Calculus: Differentiation Rules and Formulas

Differentiation determines the rate of change of a function.
Differentiation geometrically represents the slope of the tangent line to a function's graph at a point.

Power rule: If f(x) = x^n, then f'(x) = nx^(n-1).
Constant multiple rule: If f(x) = cg(x), then f'(x) = cg'(x), where c is a constant.
Sum/difference rule: If f(x) = u(x) ± v(x), then f'(x) = u'(x) ± v'(x).
Product rule: If f(x) = u(x)v(x), then f'(x) = u'(x)v(x) + u(x)v'(x).
Quotient rule: If f(x) = u(x)/v(x), then f'(x) = [u'(x)v(x) - u(x)v'(x)] / [v(x)]^2.
Chain rule: If f(x) = g(h(x)), then f'(x) = g'(h(x)) * h'(x).

Higher-order derivatives are derivatives of derivatives.
The second derivative, denoted as f''(x) or d^2y/dx^2, is the derivative of the first derivative f'(x).
The nth derivative, denoted as f^(n)(x) or d^ny/dx^n, is the derivative of the (n-1)th derivative.
Higher-order derivatives provide information about the concavity and rate of change of the rate of change of a function.

A differential equation relates a function with its derivatives.
Ordinary differential equations (ODEs) involve functions of one independent variable.
Partial differential equations (PDEs) involve functions of several independent variables and their partial derivatives.
The order of a differential equation is the highest order derivative in the equation.
The degree of a differential equation is the power of the highest order derivative, after the equation has been rationalized.

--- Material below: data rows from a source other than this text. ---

-- ==== Sys2Proof/Machine/Lines.lean ====
section
/-! DEFINITION. The lines beside the port, full reset and start-up (R49, R139, R173, R174, R180,
R181). -/

namespace Sys2Proof.Machine

/-! ## TRG and WP -/

/-- An edge on TRG; of the selected polarity and with LINE a source, it is a trigger (R49). -/
def lineEdge (e : Polarity) (s : State) : State :=
  let t : State := { s with pins.trg := decide (e = .rising) }
  if s.plan.config.line && decide (e = s.plan.config.edge) then takeTrigger t else t

/-- WP changes; only its live level in the store status byte follows (R139). -/
def changeWp (asserted : Bool) (s : State) : State := { s with pins.wp := asserted }

/-! ## Full reset -/

/-- The frame after a full reset: with CSN low the rest of the frame is ignored (R180). -/
def frameInReset (f : Frame) : Frame := if f = .idle then .idle else .ignored

/-- The part in full reset: every field at its reset value but the rows and their completion marks,
which persist (R127), the levels of the lines, and the commands that wait. -/
def enterReset (s : State) : State :=
  { State.reset with
    port := { frame := frameInReset s.port.frame, sdo := none }
    pins := s.pins
    nvs := { State.reset.nvs with cells := s.nvs.cells, complete := s.nvs.complete }
    pending := s.pending }

/-! ## Start-up -/

/-- Progress when BOOTING begins. -/
def bootBegin : BootProgress where
  stage := 0
  newest63 := false
  choices := defaultChoices
  autostart := false

/-- The sequence number that follows a newest row of sequence `q` (R162). -/
def seqAfter (q : Nat) : Word32 := if q = 0xFFFFFFFF then 0xFFFFFFFF else BitVec.ofNat 32 (q + 1)

/-- Step 1: ring recovery (R162, R173). -/
def bootRing (b : BootProgress) (s : State) : State :=
  match newestRow s.nvs with
  | some (r, q) =>
    let t : State :=
      { s with
        power := .booting { b with stage := 1, newest63 := decide (r = 63) }
        au.writePointer := ringNext r
        au.nextSeq := seqAfter q }
    if q = 0xFFFFFFFF then setFull t else t
  | none =>
    { s with
      power := .booting { b with stage := 1, newest63 := false }
      au.writePointer := 32
      au.nextSeq := 1 }

/-- Step 2 for one curve (R173). -/
def bootCurve (c : Fin 4) (s : State) : State :=
  let l := curveRowsBytes s.nvs c
  match judgeCurve c l with
  | .absent => s
  | .bad => raise .bootFault s
  | .good => setCurve c (curveOfImage l) s

/-- Step 2: curves 0, 1, 2 and 3 in turn (R173). -/
def bootCurves (b : BootProgress) (s : State) : State :=
  { bootCurve 3 (bootCurve 2 (bootCurve 1 (bootCurve 0 s))) with
    power := .booting { b with stage := 2 } }

/-- Step 3: the boot record, or the defaults, into the choices and the boot staging registers
(R173). -/
def bootRecord (b : BootProgress) (s : State) : State :=
  let found := readBoot (bootRowBytes s.nvs)
  let ch := found.getD defaultChoices
  raiseIf found.isNone .bootFault
    { s with
      power := .booting { b with stage := 3, choices := ch, autostart := ch.autostart }
      nvs.bootStage := bootRegisters ch }

/-- Step 4: the boot profile; a failure raises BOOT_FAULT and cancels autostart (R174). -/
def bootProfile (b : BootProgress) (s : State) : State :=
  match b.choices.profile with
  | none => { s with power := .booting { b with stage := 4 } }
  | some p =>
    match readProfile p (profileRowsBytes s.nvs p) with
    | .good es g => { replacePlan es g s with power := .booting { b with stage := 4 } }
    | _ => raise .bootFault { s with power := .booting { b with stage := 4, autostart := false } }

/-- Step 5: archive mode and flush option; a ring found full in FILL mode sets FULL (R162, R174). -/
def bootArchive (b : BootProgress) (s : State) : State :=
  let t : State :=
    { s with
      power := .booting { b with stage := 5 }
      au.mode := b.choices.mode
      au.flushAtEnd := b.choices.flush }
  if b.choices.mode = .fill ∧ b.newest63 = true then setFull t else t

/-- Step 6: autostart, one action with leaving BOOTING (R174). -/
def bootArm (b : BootProgress) (s : State) : State :=
  let t : State := { s with power := .running }
  if b.autostart then
    match validatePlan s with
    | some _ => raise .bootFault t
    | none => immediateTrigger (enterArmed t)
  else t

/-- The next step of start-up; nothing outside BOOTING. -/
def bootStep (s : State) : State :=
  match s.power with
  | .booting b =>
    match b.stage with
    | 0 => bootRing b s
    | 1 => bootCurves b s
    | 2 => bootRecord b s
    | 3 => bootProfile b s
    | 4 => bootArchive b s
    | _ => bootArm b s
  | _ => s

/-- Up to `n` steps of start-up. -/
def bootSteps : Nat → State → State
  | 0, s => s
  | n + 1, s => bootSteps n (bootStep s)

/-- The end of a full reset begins BOOTING (R173). -/
def leaveReset (s : State) : State :=
  if isHeld s then { s with power := .booting bootBegin } else s

/-- TRG_EDGE. -/
def execTrgEdge (e : Polarity) (s : State) : Host.Outcome State Fault Refusal :=
  .next (lineEdge e s)

/-- WP_CHANGE. -/
def execWpChange (asserted : Bool) (s : State) : Host.Outcome State Fault Refusal :=
  .next (changeWp asserted s)

/-- FULL_RESET. -/
def execFullReset (s : State) : Host.Outcome State Fault Refusal := .next (enterReset s)

/-- START_UP. -/
def execStartUp (steps : Nat) (s : State) : Host.Outcome State Fault Refusal :=
  .next (bootSteps steps (leaveReset s))

end Sys2Proof.Machine
end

First-order differential equations involve only the first derivative.
Second-order differential equations involve the second derivative.
Linear differential equations are those in which the dependent variable and its derivatives appear linearly.
Homogeneous differential equations are those in which all terms have the same degree.
Separable differential equations can be written in the form dy/dx = f(x)g(y).

Kinematics: Differentiation finds velocity and acceleration from displacement.
- Velocity is the derivative of displacement with respect to time: v = ds/dt.
- Acceleration is the derivative of velocity with respect to time: a = dv/dt = d^2s/dt^2.
Newton's Second Law: F = ma, where acceleration is the second derivative of position with respect to time.
Simple Harmonic Motion (SHM): The equation of motion involves second derivatives, representing oscillatory behavior.
Wave equations describe the propagation of waves and involve partial derivatives with respect to time and space.
Heat equation describes how temperature changes over time in a given region.
Schrödinger equation is a fundamental equation in quantum mechanics that describes the time evolution of a quantum system.

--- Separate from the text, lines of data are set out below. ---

/-- A write to an event enable byte (R125); ignored during BOOTING. -/
def doEventEnable (g : GroupByte) (v : Byte) (s : State) : State :=
  unlessBooting (writeEnable g v) s

/-- A byte stored and marked at the load pointer, which advances (R133). -/
def loadByte (v : Byte) (p : PageBuffer) : PageBuffer where
  data := p.data.set p.pointer v
  loaded := p.loaded.set p.pointer true
  pointer := p.pointer + 1

/-- A write to the load port (R133); refused with CMD_REJECT during a PROGRAM ROW (R136), ignored
during BOOTING. -/
def doLoadPort (v : Byte) (s : State) : State :=
  unlessBooting
    (fun s =>
      if programRowInProgress s then raise .cmdReject s
      else { s with nvs.page := loadByte v s.nvs.page }) s

/-- The read pointer is set from the staging bytes when their value is 0 to 4095 (R138). -/
def commitReadPointer (s : State) : State :=
  let w := leValue s.nvs.readStage.toList
  if w < 4096 then { s with nvs.readPointer := BitVec.ofNat 12 w } else s

/-- A write of the second read pointer byte (R138); ignored during BOOTING. -/
def doReadPointerSet (v : Byte) (s : State) : State :=
  unlessBooting
    (fun s => commitReadPointer { s with nvs.readStage := setByte s.nvs.readStage 1 v }) s

/-- A write of the archive control register (R149); ignored during BOOTING. -/
def doArchiveControl (v : Byte) (s : State) : State :=
  unlessBooting
    (fun s =>
      match decodeArchiveMode (v.setWidth 2) with
      | some m => { s with au.mode := m, au.flushAtEnd := v.getLsbD 4 }
      | none => s) s

/-! ## Plain writes -/

/-- A write of the load pointer register (R133). -/
def writeLoadPointer (v : Byte) (s : State) : State :=
  match asRow v with
  | some p => { s with nvs.page.pointer := p }
  | none => s

/-- A write to an address whose byte is only stored, or is ignored (R178, R179): the staging bytes
before a committing byte, select and index bytes, the load pointer, the boot staging registers. -/
def storePlain (a : Addr) (v : Byte) (s : State) : State :=
  let n := a.toNat
  if n < 0x08 then s
  else if n < 0x0B then { s with tb.stage := setByte s.tb.stage (n - 0x08) v }
  else if n = 0x0C then { s with plan.stepIndex := v }
  else if 0x0D ≤ n ∧ n < 0x19 then
    { s with plan.stepStage := setByte s.plan.stepStage (n - 0x0D) v }
  else if n = 0x1A then { s with plan.viewIndex := v }
  else if 0x28 ≤ n ∧ n < 0x2C then
    { s with plan.configStage := setByte s.plan.configStage (n - 0x28) v }
  else if n = 0x2D then { s with rcu.select := v }
  else if n = 0x2E then { s with rcu.index := v }
  else if 0x2F ≤ n ∧ n < 0x33 then
    { s with rcu.entryStage := setByte s.rcu.entryStage (n - 0x2F) v }
  else if n = 0x62 then writeLoadPointer v s
  else if n = 0x64 then { s with nvs.readStage := setByte s.nvs.readStage 0 v }
  else if 0x67 ≤ n ∧ n < 0x6B then
    { s with nvs.bootStage := setByte s.nvs.bootStage (n - 0x67) v }
  else s

/-- One write of an address with its effects (Table 12-4). The argument bytes take their writes
during BOOTING too (R45, R180); the command bytes answer BUSY; every other write is ignored then. -/
def writeAddress (a : Addr) (v : Byte) (s : State) : State :=
  if a = 0x03 then { s with sc.argument := v }
  else if a = 0x04 then writeMeasCommand v s
  else if a = 0x0B then doTimeSet v s
  else if a = 0x19 then doStepWrite v s
  else if a = 0x2C then doConfigWrite v s
  else if a = 0x33 then doEntryWrite v s
  else if a = 0x34 then doCountWrite v s
  else if a = 0x3F then doWatermarkWrite v s
  else if a = 0x57 then doEventClear .first v s
  else if a = 0x58 then doEventClear .second v s
  else if a = 0x59 then doEventEnable .first v s
  else if a = 0x5A then doEventEnable .second v s
  else if a = 0x5C then { s with nvs.argument := v }
  else if a = 0x5D then writeStoreCommand v s
  else if a = 0x63 then doLoadPort v s
  else if a = 0x65 then doReadPointerSet v s
  else if a = 0x6B then doArchiveControl v s
  else unlessBooting (storePlain a v) s

/-! ## The commands -/

/-- STEP WRITE, at 19h. -/
def execStepWrite (v : Byte) (s : State) : Host.Outcome State Fault Refusal :=
  .next (busWrite 0x19 (doStepWrite v) s)

/-- CONFIG WRITE, at 2Ch. -/
def execConfigWrite (v : Byte) (s : State) : Host.Outcome State Fault Refusal :=
  .next (busWrite 0x2C (doConfigWrite v) s)

/-- A read of 1Bh. -/
def execStepViewLatch (s : State) : Host.Outcome State Fault Refusal :=
  .next (busFetch 0x1B (latchRead 0x1B latchStepView) s)

/-- A read of 08h. -/
def execTimeLatch (s : State) : Host.Outcome State Fault Refusal :=
  .next (busFetch 0x08 (latchRead 0x08 latchTime) s)

/-- A write of 0Bh. -/
def execTimeSet (v : Byte) (s : State) : Host.Outcome State Fault Refusal :=
  .next (busWrite 0x0B (doTimeSet v) s)

/-- A write of 33h. -/
def execEntryWrite (v : Byte) (s : State) : Host.Outcome State Fault Refusal :=
  .next (busWrite 0x33 (doEntryWrite v) s)

/-- A write of 34h. -/
def execCountWrite (v : Byte) (s : State) : Host.Outcome State Fault Refusal :=
  .next (busWrite 0x34 (doCountWrite v) s)

/-- A read of 2Fh. -/
def execCurveEntryLatch (s : State) : Host.Outcome State Fault Refusal :=
  .next (busFetch 0x2F (latchRead 0x2F latchCurveEntry) s)

/-- A read of 39h. -/
def execLimitStatusLatch (s : State) : Host.Outcome State Fault Refusal :=
  .next (busFetch 0x39 (latchRead 0x39 latchLimits) s)

/-- A write of 3Fh. -/
def execWatermarkWrite (v : Byte) (s : State) : Host.Outcome State Fault Refusal :=
  .next (busWrite 0x3F (doWatermarkWrite v) s)

/-- A read of 40h. -/
def execHeadWindowLatch (s : State) : Host.Outcome State Fault Refusal :=
  .next (busFetch 0x40 (latchRead 0x40 latchHead) s)

/-- A read of 55h. -/
def execEventFlagLatch (s : State) : Host.Outcome State Fault Refusal :=
  .next (busFetch 0x55 (latchRead 0x55 latchFlags) s)

/-- The address of an event clear byte. -/
def clearAddress : GroupByte → Addr
  | .first => 0x57
  | .second => 0x58

/-- The address of an event enable byte. -/
def enableAddress : GroupByte → Addr
  | .first => 0x59
  | .second => 0x5A

/-- A write of 57h or 58h. -/
def execEventClear (which : GroupByte) (v : Byte) (s : State) :
    Host.Outcome State Fault Refusal :=
  .next (busWrite (clearAddress which) (doEventClear which v) s)

/-- A write of 59h or 5Ah. -/
def execEventEnableWrite (which : GroupByte) (v : Byte) (s : State) :
    Host.Outcome State Fault Refusal :=
  .next (busWrite (enableAddress which) (doEventEnable which v) s)

/-- A write of 63h. -/
def execLoadPortWrite (v : Byte) (s : State) : Host.Outcome State Fault Refusal :=
  .next (busWrite 0x63 (doLoadPort v) s)

/-- A write of 65h. -/
def execReadPointerSet (v : Byte) (s : State) : Host.Outcome State Fault Refusal :=
  .next (busWrite 0x65 (doReadPointerSet v) s)

/-- A read of 64h. -/
def execReadPointerLatch (s : State) : Host.Outcome State Fault Refusal :=
  .next (busFetch 0x64 (latchRead 0x64 latchReadPointer) s)

/-- A read of 66h. -/
def execReadPortRead (s : State) : Host.Outcome State Fault Refusal :=
  .next (busFetch 0x66 readPort s)

/-- A write of 6Bh. -/
def execArchiveControlWrite (v : Byte) (s : State) : Host.Outcome State Fault Refusal :=
  .next (busWrite 0x6B (doArchiveControl v) s)

/-- A read of 6Ch. -/
def execArchiveStatusLatch (s : State) : Host.Outcome State Fault Refusal :=
  .next (busFetch 0x6C (latchRead 0x6C latchArchive) s)

/-- A write of any other address; of an address with a row of its own, that row's write (log 8). -/
def execRegisterWrite (a : Addr) (v : Byte) (s : State) : Host.Outcome State Fault Refusal :=
  .next (busWrite a (writeAddress a v) s)

end Sys2Proof.Machine
end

Partial differentiation differentiates a function of several variables with respect to one variable, holding the other variables constant.
Notation: If f(x, y) is a function of x and y, then ∂f/∂x represents the partial derivative of f with respect to x, and ∂f/∂y represents the partial derivative of f with respect to y.
To find ∂f/∂x, treat y as a constant and differentiate f(x, y) with respect to x.
To find ∂f/∂y, treat x as a constant and differentiate f(x, y) with respect to y.

Second-order partial derivatives include ∂^2f/∂x^2, ∂^2f/∂y^2, ∂^2f/∂x∂y, and ∂^2f/∂y∂x.
∂^2f/∂x^2 is found by differentiating ∂f/∂x with respect to x.
∂^2f/∂y^2 is found by differentiating ∂f/∂y with respect to y.
∂^2f/∂x∂y is found by differentiating ∂f/∂y with respect to x.
∂^2f/∂y∂x is found by differentiating ∂f/∂x with respect to y.
Clairaut's Theorem: If the second partial derivatives are continuous, then ∂^2f/∂x∂y = ∂^2f/∂y∂x.

Optimization: Finding maximum and minimum values of functions of several variables.
Physics: Thermodynamics, fluid dynamics, and electromagnetism.
Engineering: Analyzing stress and strain in materials, heat transfer, and fluid flow.
Economics: Modeling economic behavior and optimizing resource allocation.